Горничная, бросив на нее встревоженный взгляд, торопливо подобрала с пола оставшиеся предметы туалета и тихонько прикрыла за собой дверь. Из ванной послышался шум падающих предметов и недовольный голос: "Наставили тут… повернуться негде…"
Через несколько минут, снова проходя мимо двери в ванную, Лили показалось, что сквозь шум льющейся воды слышен негромкий плач. Она остановилась и прислушалась.

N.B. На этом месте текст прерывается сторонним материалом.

-- ==== Sys2Proof/Tests/Slice0.lean ====
section
/-! SUPPORT. The model's own tests. The values come from the worked examples and tables of the spec, named at each test; a `witness_`
theorem gives a concrete state that meets every hypothesis of the statement it names, and what the step then answers. -/

namespace Sys2Proof.Tests

open Sys2Proof Sys2Proof.Machine

set_option Elab.async false

/-! ### Small states -/

/-- The state after one command. -/
def after (i : Instr) (s : State) : State :=
  match exec i s with
  | .next t => t
  | .fault _ => s
  | .refused _ => s

/-- The state after some commands. -/
def afterAll (cs : List Instr) (s : State) : State := cs.foldl (fun s c => after c s) s

/-- A chip in READY and ACTIVE, every lane DARK. -/
def chip (p : Params) : State :=
  { State.reset with
    boot := { State.reset.boot with startup := .ready, params := p }, bus := { State.reset.bus with state := .active } }

/-- The plain chip. -/
def plain : State := chip Params.default

/-- A PENDING LIVE lane, one lead before its next plan start. -/
def liveLane (p : Params) (lmax start planNo : Nat) : Lane :=
  { Lane.reset with
    slice := sliceSub (BitVec.ofNat 24 start) p.lead, planNo := BitVec.ofNat 16 planNo,
    nextPlanStart := some (BitVec.ofNat 24 start), buildState := .pending, carrier := .present,
    sizing := some (sizingOf lmax p.planLength p.minFragment LaneParams.default.profiles),
    health := { Lane.reset.health with state := .live, enable := true, carrier := .present } }

/-- Put a lane record in place. -/
def setLane (l : LaneNo) (L : Lane) (s : State) : State := modLane l (fun _ => L) s

/-- An ADMITTED EDGE stream homed on a lane. -/
def stream (l : LaneNo) (entry tag cls quantum demand : Nat) : Stream :=
  { entry := entry, tag := tag, state := .admitted, parent := 4000, address := none, cls := cls, mode := .edge,
    quantum := quantum, deficit := 0, demand := demand, place := .home l, profiles := Vector.replicate 4 0, pollInterval := 0,
    pollCountdown := none, hold := Vector.replicate 4 none, noShow := 0, quiet := false, retry := 0, admitCountdown := none,
    turns := [], alignment := none }

/-- Enter a stream in the table, the tag map and the rings. -/
def put (s : State) (e : Stream) : State := syncRings e.entry (addEntry e s)

/-- A DATA turn list entry. -/
def dataTurn (l : LaneNo) (planNo start payload : Nat) : Turn :=
  { lane := l, planNo := BitVec.ofNat 16 planNo, kind := .data, start := BitVec.ofNat 24 start, length := 10, payload := payload,
    stale := false, channel := none }

/-- A record from its fields, most significant first (11.1). -/
def record (fields : List (Nat × Nat)) : LaneRecord :=
  BitVec.ofNat 128 (natOfBits ((fields.flatMap fun f => bitsOf f.1 f.2) ++
    List.replicate (128 - (fields.map (·.1)).sum) false))

/-- A demand record (11.1). -/
def demandRecord (kind tag amount carrying : Nat) : LaneRecord :=
  record [(3, 1), (2, kind), (14, tag), (24, amount), (24, carrying)]

/-- An outcome record (11.1). -/
def outcomeRecord (result tag start timing power : Nat) : LaneRecord :=
  record [(3, 2), (2, result), (14, tag), (24, start), (20, timing), (10, power)]

/-- A join record (11.1): address, 24 bits between, timing, power. -/
def joinRecord (address timing power : Nat) : LaneRecord := record [(3, 3), (48, address), (24, 0), (20, timing), (10, power)]

/-- A carrier record (11.1). -/
def carrierRec (present : Nat) : LaneRecord := record [(3, 4), (1, present)]

/-- Put a lane's slice number. -/
def atSlice (l : LaneNo) (n : Nat) (s : State) : State := modLane l (fun L => { L with slice := BitVec.ofNat 24 n, sub := 0 }) s

/-- The build in flight of a state, or one that is never used. -/
def theBuild (s : State) : Build := s.builder.getD (s.newBuild 0 0)

/-- Some steps of the builder. -/
def fills : Nat → State → State
  | 0, s => s
  | n + 1, s => fills n (builderNext s)

/-- A status queue with `n` messages. -/
def withMessages (n : Nat) (s : State) : State :=
  modPort (fun p => { p with statusQueue := List.replicate n (.retired 7) }) s

/-! ### The worked build of 5.11 -/

/-- Its parameters. -/
def params511 : Params := { Params.default with longTurn := 64, holdGap := 200 }

/-- A RUNNING endless channel on lane 1. -/
def channel (number tag due jitter payload : Nat) : Channel :=
  { number := number, state := .running, tag := tag, lane := 1, period := 5000, payload := payload, jitter := jitter, initial := 0,
    count := 0, endAction := .stop, firstDue := BitVec.ofNat 24 due, nextDue := some (BitVec.ofNat 24 due), openingPlan := 0,
    carried := [], finalMark := none, lastTurn := none, misses := 0, unused := 0 }

/-- The lane and its streams. -/
def s511 : State :=
  let lane := { liveLane params511 64 60000 310 with provisional := [8200, 8201] }
  let polled := fun e : Stream => { e with pollInterval := 9, pollCountdown := some 0 }
  let streams := [stream 1 0 400 3 1024 0, stream 1 1 401 3 1024 0, stream 1 2 402 3 1024 0, stream 1 3 403 3 1024 0,
    polled (stream 1 10 410 3 1024 0), polled (stream 1 11 411 1 1024 700), stream 1 20 420 5 1024 172,
    stream 1 25 425 4 2048 1500, stream 1 30 430 3 512 3000, stream 1 31 431 3 1024 400, stream 1 40 440 1 1024 5000,
    Stream.newStation 50 8200 1024 0 1 0 0, Stream.newStation 51 8201 1024 0 1 0 0]
  let s := streams.foldl put (modHealth 1 (fun h => { h with floor := 1 }) (setLane 1 lane (chip params511)))
  { s with channels := [channel 5 400 60100 10 160, channel 9 401 60100 4 80,
      { channel 12 402 64990 20 80 with carried := [59990] }, channel 20 403 62040 16 160] }

/-- The build at its start. -/
def b511 : State := after .buildStart s511

/-- The build after some of its steps. -/
def at511 (n : Nat) : State := fills n b511

/-- 5.11, first lines of the table: the carried request of channel 12 at 60,000, a miss for channel 9, channel 20 carried on. -/
theorem test_cadence_answers :
    (at511 4).channels.map (fun c => (c.number, c.misses, c.carried, c.lastTurn)) =
      [(5, 0, [], some 60100), (9, 1, [], none), (12, 0, [], some 60000), (20, 0, [62040], none)] := by decide +kernel

/-- 5.11, steps 2 to 5: two probes, the JOIN region, the minimum OPEN region, one poll. -/
theorem test_first_seven_turns :
    (theBuild (at511 10)).placed.map (fun t => (t.tag, t.offset, t.length, t.payload)) =
      [(402, 0, 8, 80), (400, 100, 12, 160), (8200, 8, 8, 0), (8201, 16, 8, 0), (16382, 24, 32, 0), (16383, 56, 16, 0),
       (410, 72, 5, 8)] := by decide +kernel

/-- 5.11, steps 6 of class 5 and 4: lengths, hold-until, deficit. -/
theorem test_long_turn_and_hold :
    ((theBuild (at511 13)).placed.drop 7).map (fun t => (t.tag, t.offset, t.length, t.payload))
      = [(420, 77, 12, 172), (425, 112, 64, 1328), (425, 376, 12, 172)] := by decide +kernel

/-- 11.2: the first words of plan 310; word 19 is beyond it. -/
theorem test_plan_words :
    let s := at511 22
    (s.planPortWord 0 = packWord [(5, 1), (2, 1), (16, 310), (24, 60000), (13, 2048), (1, 1), (3, 0)] ∧
      s.planPortWord 1 = packWord [(4, 2), (4, 2), (4, 2), (4, 2), (5, 0), (8, 17), (35, 0)] ∧
      s.planPortWord 2 = packWord [(14, 402), (3, 2), (12, 0), (13, 8), (2, 0), (16, 80), (4, 0)] ∧
      s.planPortWord 5 = packWord [(14, 16382), (3, 5), (12, 24), (13, 32), (2, 0), (16, 0), (4, 0)] ∧
      s.planPortWord 19 = 0) := by decide +kernel

/-! ### Tables and examples of the spec on one operation -/

/-- 4.2: the capacity along K = 200, T = 8, S = 24, H = 4. -/
theorem test_capacity_table :
    [4, 5, 6, 12, 13, 28, 40, 64].map (capacity Profile.default) = [0, 8, 32, 176, 200, 528, 800, 1328] := by decide +kernel

/-- R63: the largest length, and the two lengths of 4.2 at 40. -/
theorem test_slices :
    slices { k := 16, t := 16, s := 1, h := 31 } 1048575 = 3145758 ∧ slices Profile.default 800 = 40 ∧
      slices Profile.default 801 = 41 := by decide +kernel

/-- 8.5: the example of splits, weights 96, 96 and 48. -/
theorem test_splits :
    let w : NodeLane → Nat := fun n => if n = 8 then 48 else 96
    [0, 1, 8].map (splitPart w 10000 [0, 1, 8]) = [4000, 4000, 2000] ∧ [0, 1, 8].map (splitPart w 1001 [0, 1, 8]) = [401, 400, 200] ∧
      [0, 1].map (splitPart w 300 [0, 1]) = [150, 150] := by decide +kernel

/-- 8.1: three senders. -/
theorem test_three_senders :
    let field := fun (p : PeerNo) (k : Nat) => bitsOf 2 k ++ bitsOf 3 p.val
    let wins := fun own rivals => (arbitrate own (rivals.map Rival.begins)).1
    (wins (field 1 2) [field 2 2, field 5 3] = true ∧ wins (field 2 2) [field 1 2, field 5 3] = false ∧
      wins (field 5 3) [field 1 2, field 2 2] = false) := by decide +kernel

/-- R193: a register of all ones and the places 12, 5 and 0; the known check of the nine bytes "123456789" under that rule is
hexadecimal 29B1 (from outside the spec). -/
theorem test_crc : crc16 ([49, 50, 51, 52, 53, 54, 55, 56, 57].flatMap fun b : Byte => byteBits b) = 0x29B1#16 := by decide +kernel

/-- 9.5: the four evaluations of a busy lane, on the pairs. -/
theorem test_backoff_example :
    let m := HealthLimits.default
    let o := Backoff.moved m.openHigh m.openLow m.openMin
    let j := Backoff.moved m.joinHigh m.joinLow m.joinMin
    let p : Backoff := { first := 2, last := 2 }
    (o 20 p = { first := 3, last := 3 } ∧ o 9 (o 20 p) = { first := 3, last := 3 } ∧ o 1 (o 20 p) = p ∧ j 9 p = { first := 3, last := 3 } ∧
      j 0 (j 9 p) = p ∧ j 0 p = p) := by decide +kernel

/-- 9.5: the floor after each of the four builds. -/
theorem test_floor_example :
    let f := movedFloor HealthLimits.default .live
    (f (70000 / 1024) 0 = 1 ∧ f (52000 / 1024) 1 = 2 ∧ f (30000 / 1024) 2 = 2 ∧ f (15000 / 1024) 2 = 1) := by decide +kernel

/-- 11.1: an outcome record's fields, with negative offsets; a timing below -32768 is taken into range. -/
theorem test_record_fields :
    let w := outcomeRecord 2 8200 60008 (2 ^ 20 - 100) (2 ^ 10 - 5)
    (recordType w = 2 ∧ outcomeResult w = .damaged ∧ recordTag w = 8200 ∧ outcomeStart w = 60008 ∧ outcomeTiming w = -100 ∧
      outcomePower w = -5 ∧ outcomeTiming (outcomeRecord 0 0 0 (2 ^ 19) 0) = -32768) := by decide +kernel

/-- 11.1: a demand record's amount above 1,048,575 saturates, and its carrying slice. -/
theorem test_demand_fields :
    let w := demandRecord 1 77 (2 ^ 24 - 1) 81000
    (recordType w = 1 ∧ demandKind w = 1 ∧ recordTag w = 77 ∧ demandAmount w = 1048575 ∧ demandCarrying w = 81000) := by decide +kernel

/-! ### WellFormed: one ill-formed command for each check -/

theorem test_wf_entry : ¬WellFormed (.admitCountdownExpiry 4096) ∧ ¬WellFormed (.outcomeWaitExpiry 4096 0 0) ∧
    ¬WellFormed (.probeDeadline 4096) ∧ WellFormed (.probeDeadline 4095) := by decide +kernel
theorem test_wf_view : ¬WellFormed (.releaseWait 512 0) ∧ WellFormed (.releaseWait 511 0) := by decide +kernel
theorem test_wf_image : ¬WellFormed (.bootReadComplete (some [0])) ∧ WellFormed (.bootReadComplete none) := by decide +kernel
theorem test_wf_record : ¬WellFormed (.recordArrival 0 (carrierRec 1)) ∧ ¬WellFormed (.carrierRecord 0 (joinRecord 1 0 0)) := by
  decide +kernel
theorem test_wf_frame : ¬WellFormed (.frameDelivery [true]) ∧ ¬WellFormed (.frameVoided (List.replicate 39 false)) ∧
    WellFormed (.frameVoided (List.replicate 40 false)) := by decide +kernel
theorem test_wf_rivals : ¬WellFormed (.frameTransmitStart [] (List.replicate 8 (.begins (List.replicate 5 true)))) ∧
    ¬WellFormed (.frameTransmitStart [] [.begins [true]]) ∧ WellFormed (.frameTransmitStart [] [.midFrame [true]]) := by decide +kernel
theorem test_wf_admit :
    let f : AdmitFields := ⟨1, 8192, 1, 1024, 0, 0, #v[0, 0, 0, 0, 0, 0, 0, 32], #v[0, 0, 0, 0]⟩
    WellFormed (.admitOrder 0 f) ∧ ¬WellFormed (.admitOrder 0 { f with laneCount := 9 }) ∧
    ¬WellFormed (.admitOrder 0 { f with laneCount := 8 }) := by
  decide +kernel
theorem test_wf_selector : ¬WellFormed (.readStream 0 2 0) ∧ WellFormed (.readStream 0 1 0) := by decide +kernel
theorem test_wf_bad_format : ¬WellFormed (.orderBadFormat [13, 1]) ∧ ¬WellFormed (.orderBadFormat [0, 1]) ∧
    WellFormed (.orderBadFormat [13]) := by decide +kernel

Нет. Наверное, показалось…
Ирина стояла под душем, подставив голову и плечи под тугие струи воды. Переполненная желанием скорее очиститься, избавиться от тошнотворного сладковатого запаха одеколона, въевшегося в кожу, она изо всех сил терла лицо, шею, руки губкой и плакала. Какое же счастье, что его разморило от выпитого и он уснул с блаженной улыбкой на лице, очевидно во сне осуществив то, чего не смог наяву. И, тем не менее, она плакала от пережитого унижения, от собственной слабости, которую только теперь можно было показать. "Тушкевич, Мальцев – в Москве… профсоюзы… Степан Ракелов – однофамилец, с родинкой – чекистский начальник… Тушкевич – со всеми связь держит…" – все шептала и шептала она…
Сегодня ночью включился часовой механизм, неумолимо отмеряющий остаток их жизни. И этот механизм уже никто не сможет остановить. Никто. Даже она сама. И пусть ей гореть в аду… Но эти выродки попадут туда раньше!